RECORDS FOR PROCESSING.

-- ==== Sys2Proof/Machine/Haptics.lean ====
section
/-! DEFINITION. Piezo haptics (R395 to R412): channels, descriptors, the rule every request for an effect meets, the boost and the
wake drive. The loop period and the end of a calibration, which can contain an instance, stand in Machine/HapLoop.lean. -/

namespace Sys2Proof.Machine

/-- A channel. -/
def State.hapc (s : State) (c : Nat) : HapChan := tabGet (fun _ => {}) s.hap.chans c

/-- Is the channel in the secure world (R350)? -/
def State.hapSecure (s : State) (c : Nat) : Bool := (s.getF STRG_BOUND STRG_BOUND_HAP).testBit c

/-- STATE of HAPn_STATUS (Table 14.6). -/
def State.hapStateCode (s : State) (c : Nat) : Nat :=
  let x := s.hapc c
  if s.hapSecure c then 7
  else if x.calib.isSome then 5
  else match x.run with
    | some r => r.phase
    | none =>
      if s.getF (HAP_STATUS c) HAP_STATUS_FAULT ≠ 0 then 6
      else s.getF (HAP_CFG c) HAP_CFG_ENABLE

/-- The priority of a descriptor (Table 14.3). -/
def effectPriority (d : List Byte) : Nat := leNat (slice d 2 1)

/-- HAPn_STATUS shows what the channel does. -/
def State.showHap (s : State) (c : Nat) : State :=
  let x := s.hapc c
  let s := s.setF (HAP_STATUS c) HAP_STATUS_STATE (s.hapStateCode c)
  let s := s.setF (HAP_STATUS c) HAP_STATUS_PENDING (b2n x.pend.isSome)
  let s := s.setF (HAP_STATUS c) HAP_STATUS_SLOT ((x.run.map HapRun.slot).getD 0)
  s.setF (HAP_STATUS c) HAP_STATUS_PRIORITY ((x.run.map (fun r => effectPriority r.desc)).getD 0)

/-- `s` with a channel changed. -/
def State.setHap (s : State) (c : Nat) (x : HapChan) : State :=
  ({ s with hap := { s.hap with chans := tabSet (fun _ => {}) s.hap.chans c x } }).showHap c

/-! ### The boost (R397) -/

/-- Does the boost run: the HAP domain up, VHAPT there, a channel enabled? -/
def State.boostRuns (s : State) : Bool :=
  s.domainUp 20 && decide (s.getF HAP_BOOST_STATUS HAP_BOOST_STATUS_VHAPT_UV = 0) &&
    (List.range 8).any (fun c => s.getF (HAP_CFG c) HAP_CFG_ENABLE = 1)

/-- A boost that no longer runs is not at its set point; what VHV reads then is not given. -/
def State.settleBoost (s : State) : State :=
  if s.boostRuns ∨ s.getF HAP_BOOST_STATUS HAP_BOOST_STATUS_UP = 0 then s
  else
    let f := s.fresh
    ((f.2.setF HAP_BOOST_STATUS HAP_BOOST_STATUS_UP 0).setF HAP_BOOST_STATUS HAP_BOOST_STATUS_LOW 0).setF
      HAP_BOOST_STATUS HAP_BOOST_STATUS_VHV f.1

/-- BOOST_UP (R397): VHV reaches VHV_SET, shown in units of 0.5 V. -/
def execBoostUp (s : State) : Host.Outcome State Fault Refusal :=
  .next (if s.boostRuns then
      (s.setF HAP_BOOST_STATUS HAP_BOOST_STATUS_UP 1).setF HAP_BOOST_STATUS HAP_BOOST_STATUS_VHV
        (2 * s.getF HAP_BOOST_CTRL HAP_BOOST_CTRL_VHV_SET)
    else s)

/-- VHV_SAG (R399): VHV, measured as `vhv` half volts, has stayed more than 6 V below VHV_SET for 100 µs; told once per
episode. -/
def execVhvSag (vhv : Nat) (s : State) : Host.Outcome State Fault Refusal :=
  .next (if s.boostRuns ∧ s.getF HAP_BOOST_STATUS HAP_BOOST_STATUS_LOW = 0 then
      let s := (s.setF HAP_BOOST_STATUS HAP_BOOST_STATUS_LOW 1).setF HAP_BOOST_STATUS HAP_BOOST_STATUS_VHV vhv
      s.postMgr 0x8804 0 (s.reg HAP_BOOST_STATUS) 0
    else s)

/-- VHV_SAG_END (R399): VHV is within 6 V of VHV_SET again. -/
def execVhvSagEnd (vhv : Nat) (s : State) : Host.Outcome State Fault Refusal :=
  .next (if s.getF HAP_BOOST_STATUS HAP_BOOST_STATUS_LOW = 1 then
      (s.setF HAP_BOOST_STATUS HAP_BOOST_STATUS_LOW 0).setF HAP_BOOST_STATUS HAP_BOOST_STATUS_VHV vhv
    else s)

/-! ### Effects that end -/

/-- The pending effect of a channel goes: a HAP_PLAY completes with the status. -/
def State.endPending (s : State) (c : Nat) (st : Status) (detail : Nat) : State :=
  match (s.hapc c).pend with
  | none => s
  | some q =>
    let s := s.setHap c { s.hapc c with pend := none }
    match q.src with
    | some pk => s.complete pk st detail
    | none => s

/-- The effect of a channel is over: its HAP_PLAY and the HAP_STOPs that waited for it reply (R406, R407). -/
def State.endEffect (s : State) (c outcome : Nat) : State :=
  match (s.hapc c).run with
  | none => s
  | some r =>
    let x := s.hapc c
    let s := s.setHap c { x with run := none, stops := [] }
    let s := match r.src with
      | some pk => s.complete pk .ok 0 r.start outcome
      | none => s
    x.stops.foldl (fun t pk => t.complete pk .ok) s

/-- An effect that something other than R405 to R410 ends: the outcome its reply will give is not stated. -/
def State.brakePassively (s : State) (c : Nat) : State :=
  match (s.hapc c).run with
  | some r =>
    if r.phase = 4 then s.setHap c { s.hapc c with run := some { r with passive := true } }
    else
      let f := s.fresh
      f.2.setHap c { f.2.hapc c with run := some { r with phase := 4, passive := true, outcome := f.1 % 5, brake := 0, below := 0 } }
  | none => s

/-- A channel's calibration returns to its reset value. -/
def State.clearCal (s : State) (c : Nat) : State :=
  let s := (s.setF (HAP_STATUS c) HAP_STATUS_CALIBRATED 0).setReg (HAP_CAL c) 0
  (s.setReg (HAP_GAIN c) 0).setHap c { s.hapc c with gains := [] }

/-- A channel changes owner (R396): its effect brakes, its pending effect is aborted, slots, settings and calibration return to
reset values; a calibration in progress ends without a result the channel keeps. -/
def State.hapOwnerChange (s : State) (c : Nat) : State :=
  let s := ((s.brakePassively c).endPending c .aborted 0).clearCal c
  let s := (s.setReg (HAP_CFG c) 0).setReg (HAP_SCALE c) 0
  let s := (s.setF (HAP_STATUS c) HAP_STATUS_FAULT 0).setF (HAP_STATUS c) HAP_STATUS_SENSOR_STALE 0
  let x := s.hapc c
  (s.setHap c { x with slots := [], calib := x.calib.map (fun q => (q.1, false)), stale := 0, fresh := 0 }).settleBoost

/-- The HAP domain drops (R412): effects brake passively and end with it, pending effects are aborted, the boost stops. -/
def State.dropHaptics (s : State) : State :=
  ((List.range 8).foldl (fun t c =>
    let t := (t.brakePassively c).endPending c .aborted 0
    t.endEffect c (((t.hapc c).run.map HapRun.outcome).getD 0)) s).settleBoost

/-- VHAPT_LOSS (R399): VHAPT, measured as `vhapt` tenths of a volt, has fallen below 4.5 V. -/
def execVhaptLoss (vhapt : Nat) (s : State) : Host.Outcome State Fault Refusal :=
  .next (if s.domainUp 20 ∧ s.getF HAP_BOOST_STATUS HAP_BOOST_STATUS_VHAPT_UV = 0 then
      let s := (s.setF HAP_BOOST_STATUS HAP_BOOST_STATUS_VHAPT_UV 1).setF HAP_BOOST_STATUS HAP_BOOST_STATUS_VHAPT vhapt
      let s := s.settleBoost
      let s := (List.range 8).foldl (fun t c => (t.brakePassively c).endPending c .faulted 4) s
      s.postMgr 0x8804 1 (s.reg HAP_BOOST_STATUS) 0
    else s)

/-- VHAPT_RESTORED (R397): VHAPT is 4.5 V or above again, and the boost may start. -/
def execVhaptRestored (vhapt : Nat) (s : State) : Host.Outcome State Fault Refusal :=
  .next (if s.getF HAP_BOOST_STATUS HAP_BOOST_STATUS_VHAPT_UV = 1 then
      (s.setF HAP_BOOST_STATUS HAP_BOOST_STATUS_VHAPT_UV 0).setF HAP_BOOST_STATUS HAP_BOOST_STATUS_VHAPT vhapt
    else s)

/-! ### Commands -/

/-- Who may name a channel (R395): its owner, while it is in the normal world and the domain is up. -/
def hapPre (pk : Pkt) (s : State) (c : Nat) : List Chk :=
  [⟨s.hapOwner c = s.ownerOf pk.fn ∧ s.hapSecure c = false ∧ s.closing 1 c = false, .notPermitted, 1⟩, ⟨s.domainUp 20, .notPermitted, 3⟩]

/-- Is the channel without an effect, a pending effect and a calibration? -/
def State.hapIdle (s : State) (c : Nat) : Bool :=
  (s.hapc c).run.isNone && (s.hapc c).pend.isNone && (s.hapc c).calib.isNone

/-- HAP_SET_CHANNEL (0x0801, Table 14.2). -/
def cmdHapSetChannel : Cmd := ⟨0x0801, .tenants, 2, none,
  [⟨16, 1, .rng 0 7⟩, ⟨17, 1, .mask 3⟩, ⟨18, 1, .rng 0 2⟩, ⟨19, 1, .any⟩, ⟨20, 1, .any⟩, ⟨21, 1, .any⟩, ⟨22, 2, .any⟩, ⟨24, 8, .zero⟩]⟩

/-- The ranges that depend on FEEDBACK, the sensor bus and VHV_SET (R398, Table 14.2). -/
def hapSetDyn (s : State) (p : List Byte) : List (Nat × Bool) :=
  let mode := s.getF HAP_SENSOR_BUS HAP_SENSOR_BUS_MODE
  let accel := decide (par p 18 1 = 2)
  let n := par p 19 1
  [(3, !accel || decide (mode ≠ 0)),
   (4, if accel then (if mode = 2 then decide (8 ≤ n) && decide (n ≤ 0x77) else decide (n ≤ 7)) else decide (n = 0)),
   (5, decide (par p 20 1 ≤ (if bit (par p 17 1) 1 then 100 else 50)) &&
       decide (par p 20 1 + 10 ≤ s.getF HAP_BOOST_CTRL HAP_BOOST_CTRL_VHV_SET)),
   (6, accel || decide (par p 21 1 = 0)),
   (7, if accel then decide (1 ≤ par p 22 2) else decide (par p 22 2 = 0))]

/-- What HAP_SET_CHANNEL adds to the shared validation. -/
def hooksHapSetChannel (pk : Pkt) (s : State) : Hooks :=
  { dyn := hapSetDyn s, pre := fun p => hapPre pk s (par p 16 1)
    post := fun p => [⟨s.hapIdle (par p 16 1), .busy, 1⟩] }

/-- The effect of HAP_SET_CHANNEL once it is admitted. -/
def effHapSetChannel (pk : Pkt) (p : List Byte) (t : State) : State :=
  let c := par p 16 1
  let fl := par p 17 1
  let changed := decide (t.getF (HAP_CFG c) HAP_CFG_BRIDGED ≠ b2n (bit fl 1) ∨ t.getF (HAP_CFG c) HAP_CFG_FEEDBACK ≠ par p 18 1)
  let t := if changed then t.clearCal c else t
  let t := t.setReg (HAP_CFG c) (b2n (bit fl 0) * 2 ^ 31 + b2n (bit fl 1) * 2 ^ 30 + par p 18 1 * 2 ^ 28 + par p 19 1 * 2 ^ 16 +
    par p 21 1 * 2 ^ 8 + par p 20 1)
  let t := t.setReg (HAP_SCALE c) (par p 22 2)
  let t := if bit fl 0 then t else t.setF (HAP_STATUS c) HAP_STATUS_FAULT 0
  let t := if par p 18 1 = 2 then t
    else (t.setF (HAP_STATUS c) HAP_STATUS_SENSOR_STALE 0).setHap c { t.hapc c with stale := 0, fresh := 0 }
  ((t.showHap c).settleBoost).complete pk .ok

/-- HAP_SET_CHANNEL (R400). -/
def execHapSetChannel (pk : Pkt) (s : State) : Host.Outcome State Fault Refusal :=
  .next (runPkt cmdHapSetChannel pk s (hooksHapSetChannel pk s) (effHapSetChannel pk))

/-! ### Descriptors (R403, R404) -/

/-- FREQ, AMP and DURATION of a segment, whether it ramps. -/
def segFreq (d : List Byte) (i : Nat) : Nat := bits (leNat (slice d (16 + 6 * i) 2)) 9 0
def segRamp (d : List Byte) (i : Nat) : Bool := bit (leNat (slice d (16 + 6 * i) 2)) 10
def segAmp (d : List Byte) (i : Nat) : Nat := leNat (slice d (18 + 6 * i) 2)
def segDuration (d : List Byte) (i : Nat) : Nat := leNat (slice d (20 + 6 * i) 2)

/-- Flags, segment count and limits of a descriptor (Table 14.3). -/
def closedLoop (d : List Byte) : Bool := bit (leNat (slice d 1 1)) 0
def activeBrake (d : List Byte) : Bool := bit (leNat (slice d 1 1)) 1
def segCount (d : List Byte) : Nat := leNat (slice d 3 1)
def residualMg (d : List Byte) : Nat := leNat (slice d 4 2)
def brakeLimit (d : List Byte) : Nat := leNat (slice d 6 2)
def repeats (d : List Byte) : Nat := leNat (slice d 8 1)

/-- The binary logarithm of `n / 10` in units of 2⁻⁴⁰, for `n` from 10 to 1,000: the whole part, then 40 bits by squaring a
48-bit mantissa. -/
def log2Tenths (n : Nat) : Nat :=
  let w := ((List.range 7).filter (fun k => decide (10 * 2 ^ k ≤ n))).length - 1
  let m := n * 2 ^ 48 / (10 * 2 ^ w)
  ((List.range 40).foldl (fun (x : Nat × Nat) _ =>
    let q := x.2 * x.2 / 2 ^ 48
    if 2 ^ 49 ≤ q then (2 * x.1 + 1, q / 2) else (2 * x.1, q)) (w, m)).1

HOW TO COMPLETE THIS TASK.
Lines that contain "detail" are the result; find them in the entries above and copy each one.

EXERCISE SOLUTION.
def State.endPending (s : State) (c : Nat) (st : Status) (detail : Nat) : State :=
    | some pk => s.complete pk st detail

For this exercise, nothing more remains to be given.